Sunday, July 17, 2016

Gendered Violence in the Book of Mormon

I hope all of you are having a great summer. I came across a great article about gendered violence.  Most of modern academia is obsessed with the new holy trinity of race, class, and gender/ sexuality. In part, this is simply due to new approaches to history that ask questions and pursue lines of research that haven't been done before. But its also a highly politicized field, and it tends to crowd out military history studies. This is one reason why John Lynn says that military history has an embattled future. Yet John Lynn also mentioned that these studies, done right, can help military history. John Lynn uses the example of French aristocrats that raised armies at great personal cost to themselves out of a sense of masculinity. Its why I want to look at the Stripling Warriors discussion of their mothers, and how the feminized courage might change our understanding of the text. In this case, the author talks about how the women of the believers were burned alive.  (You can also see some of the politicization as well, as the author seems to almost pivot into an Ordain Women lecture.)

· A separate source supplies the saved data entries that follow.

@[simp] theorem Ctx.endPacket_id (c : Ctx) : (c.endPacket).id = c.id := by
  obtain ⟨_, _, _, _, h⟩ := c.endPacket_shape; rw [h]
@[simp] theorem Ctx.endPacket_code (c : Ctx) : (c.endPacket).code = c.code := by
  obtain ⟨_, _, _, _, h⟩ := c.endPacket_shape; rw [h]
@[simp] theorem Ctx.endPacket_norm (c : Ctx) : (c.endPacket).norm = c.norm := by
  obtain ⟨_, _, _, _, h⟩ := c.endPacket_shape; rw [h]
@[simp] theorem Ctx.endPacket_trapBank (c : Ctx) : (c.endPacket).trapBank = c.trapBank := by
  obtain ⟨_, _, _, _, h⟩ := c.endPacket_shape; rw [h]
@[simp] theorem Ctx.endPacket_time (c : Ctx) : (c.endPacket).time = c.time := by
  obtain ⟨_, _, _, _, h⟩ := c.endPacket_shape; rw [h]
@[simp] theorem Ctx.endPacket_trap (c : Ctx) : (c.endPacket).trap = c.trap := by
  obtain ⟨_, _, _, _, h⟩ := c.endPacket_shape; rw [h]
@[simp] theorem Ctx.endPacket_sys (c : Ctx) : (c.endPacket).sys = c.sys := by
  obtain ⟨_, _, _, _, h⟩ := c.endPacket_shape; rw [h]
@[simp] theorem Ctx.endPacket_adj (c : Ctx) : (c.endPacket).adj = c.adj := by
  obtain ⟨_, _, _, _, h⟩ := c.endPacket_shape; rw [h]
@[simp] theorem Ctx.endPacket_motif (c : Ctx) : (c.endPacket).motif = c.motif := by
  obtain ⟨_, _, _, _, h⟩ := c.endPacket_shape; rw [h]
@[simp] theorem Ctx.endPacket_spec (c : Ctx) : (c.endPacket).spec = c.spec := by
  obtain ⟨_, _, _, _, h⟩ := c.endPacket_shape; rw [h]
@[simp] theorem Ctx.endPacket_fmt (c : Ctx) : (c.endPacket).fmt = c.fmt := by
  obtain ⟨_, _, _, _, h⟩ := c.endPacket_shape; rw [h]
@[simp] theorem Ctx.endPacket_latch (c : Ctx) : (c.endPacket).latch = c.latch := by
  obtain ⟨_, _, _, _, h⟩ := c.endPacket_shape; rw [h]
@[simp] theorem Ctx.endPacket_eng (c : Ctx) : (c.endPacket).eng = c.eng := by
  obtain ⟨_, _, _, _, h⟩ := c.endPacket_shape; rw [h]
@[simp] theorem Ctx.endPacket_landings (c : Ctx) : (c.endPacket).landings = c.landings := by
  obtain ⟨_, _, _, _, h⟩ := c.endPacket_shape; rw [h]
@[simp] theorem Ctx.endPacket_towerOps (c : Ctx) : (c.endPacket).towerOps = c.towerOps := by
  obtain ⟨_, _, _, _, h⟩ := c.endPacket_shape; rw [h]
@[simp] theorem Ctx.endPacket_windows (c : Ctx) : (c.endPacket).windows = c.windows := by
  obtain ⟨_, _, _, _, h⟩ := c.endPacket_shape; rw [h]
@[simp] theorem Ctx.endPacket_flights (c : Ctx) : (c.endPacket).flights = c.flights := by
  obtain ⟨_, _, _, _, h⟩ := c.endPacket_shape; rw [h]
@[simp] theorem Ctx.endPacket_glob (c : Ctx) : (c.endPacket).glob = c.glob := by
  obtain ⟨_, _, _, _, h⟩ := c.endPacket_shape; rw [h]
@[simp] theorem Ctx.endPacket_outbox (c : Ctx) : (c.endPacket).outbox = c.outbox := by
  obtain ⟨_, _, _, _, h⟩ := c.endPacket_shape; rw [h]
@[simp] theorem Ctx.endPacket_borders (c : Ctx) : (c.endPacket).borders = c.borders := by
  obtain ⟨_, _, _, _, h⟩ := c.endPacket_shape; rw [h]
@[simp] theorem Ctx.endPacket_cells (c : Ctx) : (c.endPacket).cells = c.cells := by
  obtain ⟨_, _, _, _, h⟩ := c.endPacket_shape; rw [h]
@[simp] theorem Ctx.endPacket_scratch (c : Ctx) : (c.endPacket).scratch = c.scratch := by
  obtain ⟨_, _, _, _, h⟩ := c.endPacket_shape; rw [h]
@[simp] theorem Ctx.endPacket_trapMem (c : Ctx) : (c.endPacket).trapMem = c.trapMem := by
  obtain ⟨_, _, _, _, h⟩ := c.endPacket_shape; rw [h]
@[simp] theorem Ctx.endPacket_badScratch (c : Ctx) : (c.endPacket).badScratch = c.badScratch := by
  obtain ⟨_, _, _, _, h⟩ := c.endPacket_shape; rw [h]
@[simp] theorem Ctx.endPacket_badTrapMem (c : Ctx) : (c.endPacket).badTrapMem = c.badTrapMem := by
  obtain ⟨_, _, _, _, h⟩ := c.endPacket_shape; rw [h]
@[simp] theorem Ctx.endPacket_jobs (c : Ctx) : (c.endPacket).jobs = c.jobs := by
  obtain ⟨_, _, _, _, h⟩ := c.endPacket_shape; rw [h]
@[simp] theorem Ctx.endPacket_revJobs (c : Ctx) : (c.endPacket).revJobs = c.revJobs := by
  obtain ⟨_, _, _, _, h⟩ := c.endPacket_shape; rw [h]
@[simp] theorem Ctx.endPacket_trapJobs (c : Ctx) : (c.endPacket).trapJobs = c.trapJobs := by
  obtain ⟨_, _, _, _, h⟩ := c.endPacket_shape; rw [h]
@[simp] theorem Ctx.endPacket_committed (c : Ctx) : (c.endPacket).committed = c.committed := by
  obtain ⟨_, _, _, _, h⟩ := c.endPacket_shape; rw [h]
@[simp] theorem Ctx.endPacket_finished (c : Ctx) : (c.endPacket).finished = c.finished := by
  obtain ⟨_, _, _, _, h⟩ := c.endPacket_shape; rw [h]
@[simp] theorem Ctx.endPacket_fresh (c : Ctx) : (c.endPacket).fresh = c.fresh := by
  obtain ⟨_, _, _, _, h⟩ := c.endPacket_shape; rw [h]

@[simp] theorem Ctx.advance_id (c : Ctx) (e : Bool) (n : Nat) : (c.advance e n).id = c.id := by
  obtain ⟨_, _, _, _, h⟩ := c.advance_shape e n; rw [h]
@[simp] theorem Ctx.advance_code (c : Ctx) (e : Bool) (n : Nat) : (c.advance e n).code = c.code := by
  obtain ⟨_, _, _, _, h⟩ := c.advance_shape e n; rw [h]
@[simp] theorem Ctx.advance_norm (c : Ctx) (e : Bool) (n : Nat) : (c.advance e n).norm = c.norm := by
  obtain ⟨_, _, _, _, h⟩ := c.advance_shape e n; rw [h]
@[simp] theorem Ctx.advance_trapBank (c : Ctx) (e : Bool) (n : Nat) : (c.advance e n).trapBank = c.trapBank := by
  obtain ⟨_, _, _, _, h⟩ := c.advance_shape e n; rw [h]
@[simp] theorem Ctx.advance_time (c : Ctx) (e : Bool) (n : Nat) : (c.advance e n).time = c.time := by
  obtain ⟨_, _, _, _, h⟩ := c.advance_shape e n; rw [h]
@[simp] theorem Ctx.advance_trap (c : Ctx) (e : Bool) (n : Nat) : (c.advance e n).trap = c.trap := by
  obtain ⟨_, _, _, _, h⟩ := c.advance_shape e n; rw [h]
@[simp] theorem Ctx.advance_sys (c : Ctx) (e : Bool) (n : Nat) : (c.advance e n).sys = c.sys := by
  obtain ⟨_, _, _, _, h⟩ := c.advance_shape e n; rw [h]
@[simp] theorem Ctx.advance_adj (c : Ctx) (e : Bool) (n : Nat) : (c.advance e n).adj = c.adj := by
  obtain ⟨_, _, _, _, h⟩ := c.advance_shape e n; rw [h]
@[simp] theorem Ctx.advance_motif (c : Ctx) (e : Bool) (n : Nat) : (c.advance e n).motif = c.motif := by
  obtain ⟨_, _, _, _, h⟩ := c.advance_shape e n; rw [h]
@[simp] theorem Ctx.advance_spec (c : Ctx) (e : Bool) (n : Nat) : (c.advance e n).spec = c.spec := by
  obtain ⟨_, _, _, _, h⟩ := c.advance_shape e n; rw [h]
@[simp] theorem Ctx.advance_fmt (c : Ctx) (e : Bool) (n : Nat) : (c.advance e n).fmt = c.fmt := by
  obtain ⟨_, _, _, _, h⟩ := c.advance_shape e n; rw [h]
@[simp] theorem Ctx.advance_latch (c : Ctx) (e : Bool) (n : Nat) : (c.advance e n).latch = c.latch := by
  obtain ⟨_, _, _, _, h⟩ := c.advance_shape e n; rw [h]
@[simp] theorem Ctx.advance_eng (c : Ctx) (e : Bool) (n : Nat) : (c.advance e n).eng = c.eng := by
  obtain ⟨_, _, _, _, h⟩ := c.advance_shape e n; rw [h]
@[simp] theorem Ctx.advance_landings (c : Ctx) (e : Bool) (n : Nat) : (c.advance e n).landings = c.landings := by
  obtain ⟨_, _, _, _, h⟩ := c.advance_shape e n; rw [h]
@[simp] theorem Ctx.advance_towerOps (c : Ctx) (e : Bool) (n : Nat) : (c.advance e n).towerOps = c.towerOps := by
  obtain ⟨_, _, _, _, h⟩ := c.advance_shape e n; rw [h]
@[simp] theorem Ctx.advance_windows (c : Ctx) (e : Bool) (n : Nat) : (c.advance e n).windows = c.windows := by
  obtain ⟨_, _, _, _, h⟩ := c.advance_shape e n; rw [h]
@[simp] theorem Ctx.advance_flights (c : Ctx) (e : Bool) (n : Nat) : (c.advance e n).flights = c.flights := by
  obtain ⟨_, _, _, _, h⟩ := c.advance_shape e n; rw [h]
@[simp] theorem Ctx.advance_glob (c : Ctx) (e : Bool) (n : Nat) : (c.advance e n).glob = c.glob := by
  obtain ⟨_, _, _, _, h⟩ := c.advance_shape e n; rw [h]
@[simp] theorem Ctx.advance_outbox (c : Ctx) (e : Bool) (n : Nat) : (c.advance e n).outbox = c.outbox := by
  obtain ⟨_, _, _, _, h⟩ := c.advance_shape e n; rw [h]
@[simp] theorem Ctx.advance_borders (c : Ctx) (e : Bool) (n : Nat) : (c.advance e n).borders = c.borders := by
  obtain ⟨_, _, _, _, h⟩ := c.advance_shape e n; rw [h]
@[simp] theorem Ctx.advance_cells (c : Ctx) (e : Bool) (n : Nat) : (c.advance e n).cells = c.cells := by
  obtain ⟨_, _, _, _, h⟩ := c.advance_shape e n; rw [h]
@[simp] theorem Ctx.advance_scratch (c : Ctx) (e : Bool) (n : Nat) : (c.advance e n).scratch = c.scratch := by
  obtain ⟨_, _, _, _, h⟩ := c.advance_shape e n; rw [h]
@[simp] theorem Ctx.advance_trapMem (c : Ctx) (e : Bool) (n : Nat) : (c.advance e n).trapMem = c.trapMem := by
  obtain ⟨_, _, _, _, h⟩ := c.advance_shape e n; rw [h]
@[simp] theorem Ctx.advance_badScratch (c : Ctx) (e : Bool) (n : Nat) : (c.advance e n).badScratch = c.badScratch := by
  obtain ⟨_, _, _, _, h⟩ := c.advance_shape e n; rw [h]
@[simp] theorem Ctx.advance_badTrapMem (c : Ctx) (e : Bool) (n : Nat) : (c.advance e n).badTrapMem = c.badTrapMem := by
  obtain ⟨_, _, _, _, h⟩ := c.advance_shape e n; rw [h]
@[simp] theorem Ctx.advance_jobs (c : Ctx) (e : Bool) (n : Nat) : (c.advance e n).jobs = c.jobs := by
  obtain ⟨_, _, _, _, h⟩ := c.advance_shape e n; rw [h]
@[simp] theorem Ctx.advance_revJobs (c : Ctx) (e : Bool) (n : Nat) : (c.advance e n).revJobs = c.revJobs := by
  obtain ⟨_, _, _, _, h⟩ := c.advance_shape e n; rw [h]
@[simp] theorem Ctx.advance_trapJobs (c : Ctx) (e : Bool) (n : Nat) : (c.advance e n).trapJobs = c.trapJobs := by
  obtain ⟨_, _, _, _, h⟩ := c.advance_shape e n; rw [h]
@[simp] theorem Ctx.advance_committed (c : Ctx) (e : Bool) (n : Nat) : (c.advance e n).committed = c.committed := by
  obtain ⟨_, _, _, _, h⟩ := c.advance_shape e n; rw [h]
@[simp] theorem Ctx.advance_finished (c : Ctx) (e : Bool) (n : Nat) : (c.advance e n).finished = c.finished := by
  obtain ⟨_, _, _, _, h⟩ := c.advance_shape e n; rw [h]
@[simp] theorem Ctx.advance_fresh (c : Ctx) (e : Bool) (n : Nat) : (c.advance e n).fresh = c.fresh := by
  obtain ⟨_, _, _, _, h⟩ := c.advance_shape e n; rw [h]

Keep your eye out for some of my future projects as well. My article on the battle experience is on the final stages of being edited.  I'm also working on my power point for the FAIR Conference. I'm writing about insurgency in the Book of Mormon.  I have some exciting ideas about the causes of the conflict that include the unintended consequences of Moroni's reforms in the war chapters, and a reconstruction of the Gadianton ideology. I hope to see you there!